§ **Work required**:
Only one stretch of the records below is wanted: the lines from the one holding "Every step -/" through the one holding "cases i <;>". Return it exactly, both ends included.

──────── Given data

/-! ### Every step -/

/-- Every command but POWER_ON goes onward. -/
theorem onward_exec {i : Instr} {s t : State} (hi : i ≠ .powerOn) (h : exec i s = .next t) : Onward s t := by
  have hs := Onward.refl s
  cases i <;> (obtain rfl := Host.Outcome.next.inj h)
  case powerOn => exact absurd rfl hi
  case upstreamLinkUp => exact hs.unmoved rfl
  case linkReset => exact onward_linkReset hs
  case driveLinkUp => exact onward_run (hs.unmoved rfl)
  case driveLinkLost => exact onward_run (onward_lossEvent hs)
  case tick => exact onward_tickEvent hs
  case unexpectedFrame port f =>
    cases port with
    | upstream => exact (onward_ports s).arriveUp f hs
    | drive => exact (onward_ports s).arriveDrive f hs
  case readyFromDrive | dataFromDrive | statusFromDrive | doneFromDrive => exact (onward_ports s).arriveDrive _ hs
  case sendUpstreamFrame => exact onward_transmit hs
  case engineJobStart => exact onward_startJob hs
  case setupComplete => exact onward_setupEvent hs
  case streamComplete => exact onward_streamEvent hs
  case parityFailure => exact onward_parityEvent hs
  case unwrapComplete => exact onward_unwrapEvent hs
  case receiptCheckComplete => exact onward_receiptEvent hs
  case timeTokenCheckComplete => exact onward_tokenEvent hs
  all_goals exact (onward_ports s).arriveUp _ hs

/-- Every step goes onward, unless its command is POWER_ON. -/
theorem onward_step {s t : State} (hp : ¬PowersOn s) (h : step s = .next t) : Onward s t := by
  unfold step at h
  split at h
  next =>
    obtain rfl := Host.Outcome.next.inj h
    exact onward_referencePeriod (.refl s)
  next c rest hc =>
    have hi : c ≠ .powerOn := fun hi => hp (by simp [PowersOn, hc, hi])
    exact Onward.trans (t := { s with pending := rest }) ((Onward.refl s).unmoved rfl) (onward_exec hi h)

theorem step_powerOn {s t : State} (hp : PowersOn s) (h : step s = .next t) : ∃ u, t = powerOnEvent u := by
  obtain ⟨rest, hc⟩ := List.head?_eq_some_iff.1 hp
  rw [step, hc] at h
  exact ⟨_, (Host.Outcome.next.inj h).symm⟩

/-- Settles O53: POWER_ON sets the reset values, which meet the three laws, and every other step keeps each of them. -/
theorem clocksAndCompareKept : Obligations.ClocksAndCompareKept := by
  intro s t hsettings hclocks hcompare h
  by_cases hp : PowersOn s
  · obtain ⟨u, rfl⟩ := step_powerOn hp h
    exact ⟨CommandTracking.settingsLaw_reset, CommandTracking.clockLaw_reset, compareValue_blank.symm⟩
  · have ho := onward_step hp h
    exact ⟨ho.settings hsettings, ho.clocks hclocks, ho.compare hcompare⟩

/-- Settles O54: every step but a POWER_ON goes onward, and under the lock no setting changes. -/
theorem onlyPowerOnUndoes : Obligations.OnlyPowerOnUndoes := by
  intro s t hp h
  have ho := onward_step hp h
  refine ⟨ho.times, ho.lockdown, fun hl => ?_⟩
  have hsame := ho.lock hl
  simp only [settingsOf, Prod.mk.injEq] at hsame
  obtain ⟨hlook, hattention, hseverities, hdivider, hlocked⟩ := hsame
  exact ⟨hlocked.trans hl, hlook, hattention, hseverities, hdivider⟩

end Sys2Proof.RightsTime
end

────────────────
──────── Given data

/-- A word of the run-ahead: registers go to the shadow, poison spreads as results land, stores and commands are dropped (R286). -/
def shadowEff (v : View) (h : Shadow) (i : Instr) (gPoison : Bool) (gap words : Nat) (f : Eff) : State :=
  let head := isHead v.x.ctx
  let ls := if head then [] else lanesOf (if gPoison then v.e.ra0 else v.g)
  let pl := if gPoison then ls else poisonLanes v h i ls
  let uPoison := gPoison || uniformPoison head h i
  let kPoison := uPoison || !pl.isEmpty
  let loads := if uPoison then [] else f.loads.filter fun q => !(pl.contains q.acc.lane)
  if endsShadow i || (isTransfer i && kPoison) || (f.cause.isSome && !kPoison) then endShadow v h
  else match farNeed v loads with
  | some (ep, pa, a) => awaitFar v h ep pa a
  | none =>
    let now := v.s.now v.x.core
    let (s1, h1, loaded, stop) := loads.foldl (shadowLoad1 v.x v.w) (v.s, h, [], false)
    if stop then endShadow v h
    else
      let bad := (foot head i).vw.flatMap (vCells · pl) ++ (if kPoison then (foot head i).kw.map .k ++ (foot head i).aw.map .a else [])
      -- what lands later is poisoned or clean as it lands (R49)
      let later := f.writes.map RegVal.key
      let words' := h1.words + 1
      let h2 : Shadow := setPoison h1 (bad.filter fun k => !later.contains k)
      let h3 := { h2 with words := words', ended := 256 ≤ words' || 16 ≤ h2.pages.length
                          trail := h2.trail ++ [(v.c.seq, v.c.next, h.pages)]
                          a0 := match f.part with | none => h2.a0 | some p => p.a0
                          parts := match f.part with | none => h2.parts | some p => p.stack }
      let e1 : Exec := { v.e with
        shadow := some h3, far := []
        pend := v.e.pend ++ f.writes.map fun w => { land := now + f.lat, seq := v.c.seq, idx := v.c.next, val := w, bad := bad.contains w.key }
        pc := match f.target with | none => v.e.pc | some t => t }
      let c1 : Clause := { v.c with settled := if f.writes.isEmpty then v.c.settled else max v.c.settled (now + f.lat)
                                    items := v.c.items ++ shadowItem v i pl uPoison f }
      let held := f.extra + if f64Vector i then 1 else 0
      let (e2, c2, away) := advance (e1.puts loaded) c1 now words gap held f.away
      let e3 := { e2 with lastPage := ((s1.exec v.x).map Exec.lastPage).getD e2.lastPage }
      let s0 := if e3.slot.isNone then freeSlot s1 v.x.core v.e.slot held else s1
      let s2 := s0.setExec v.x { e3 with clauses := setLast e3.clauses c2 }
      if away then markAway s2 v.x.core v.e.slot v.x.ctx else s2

────────────────

§ **Exercise response**:
/-! ### Every step -/

/-- Every command but POWER_ON goes onward. -/
theorem onward_exec {i : Instr} {s t : State} (hi : i ≠ .powerOn) (h : exec i s = .next t) : Onward s t := by
  have hs := Onward.refl s
  cases i <;> (obtain rfl := Host.Outcome.next.inj h)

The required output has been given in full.